TO DO
Below are some records. Copy every line in them that holds "Fault".

DATASET RECORDS
-- ==== Sys2Proof/Machine/OneWire.lean ====
section
/-! DEFINITION. The six one-wire commands (spec/42_onewire_primitives.md R144 to R147, spec/43_onewire_bytes.md R170, R171).
The meaning of a command is its acceptance (R140); the ticks that follow are the sequencer's (Sys2Proof/Machine/Sequencer.lean). -/

namespace Sys2Proof.Machine

/-- OW.RESET (R144): `Accept(RESET)` if idle, else ignored. -/
def execOwReset (s : State) : Host.Outcome State Fault Refusal := .next (s.command .reset)

/-- OW.WRITE0 (R145): `Accept(WRITE0)` if idle, else ignored. -/
def execOwWrite0 (s : State) : Host.Outcome State Fault Refusal := .next (s.command .write0)

/-- OW.WRITE1 (R146): `Accept(WRITE1)` if idle, else ignored. -/
def execOwWrite1 (s : State) : Host.Outcome State Fault Refusal := .next (s.command .write1)

/-- OW.READBIT (R147): `Accept(READBIT)` if idle, else ignored. -/
def execOwReadbit (s : State) : Host.Outcome State Fault Refusal := .next (s.command .readbit)

/-- OW.SENDBYTE (R170): `Accept(SENDBYTE)` if idle, else ignored. -/
def execOwSendbyte (s : State) : Host.Outcome State Fault Refusal := .next (s.command .sendbyte)

/-- OW.RECVBYTE (R171): `Accept(RECVBYTE)` if idle, else ignored. -/
def execOwRecvbyte (s : State) : Host.Outcome State Fault Refusal := .next (s.command .recvbyte)

end Sys2Proof.Machine
end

EXERCISE RESPONSE
def execOwReset (s : State) : Host.Outcome State Fault Refusal := .next (s.command .reset)
def execOwWrite0 (s : State) : Host.Outcome State Fault Refusal := .next (s.command .write0)
def execOwWrite1 (s : State) : Host.Outcome State Fault Refusal := .next (s.command .write1)
def execOwReadbit (s : State) : Host.Outcome State Fault Refusal := .next (s.command .readbit)
def execOwSendbyte (s : State) : Host.Outcome State Fault Refusal := .next (s.command .sendbyte)
def execOwRecvbyte (s : State) : Host.Outcome State Fault Refusal := .next (s.command .recvbyte)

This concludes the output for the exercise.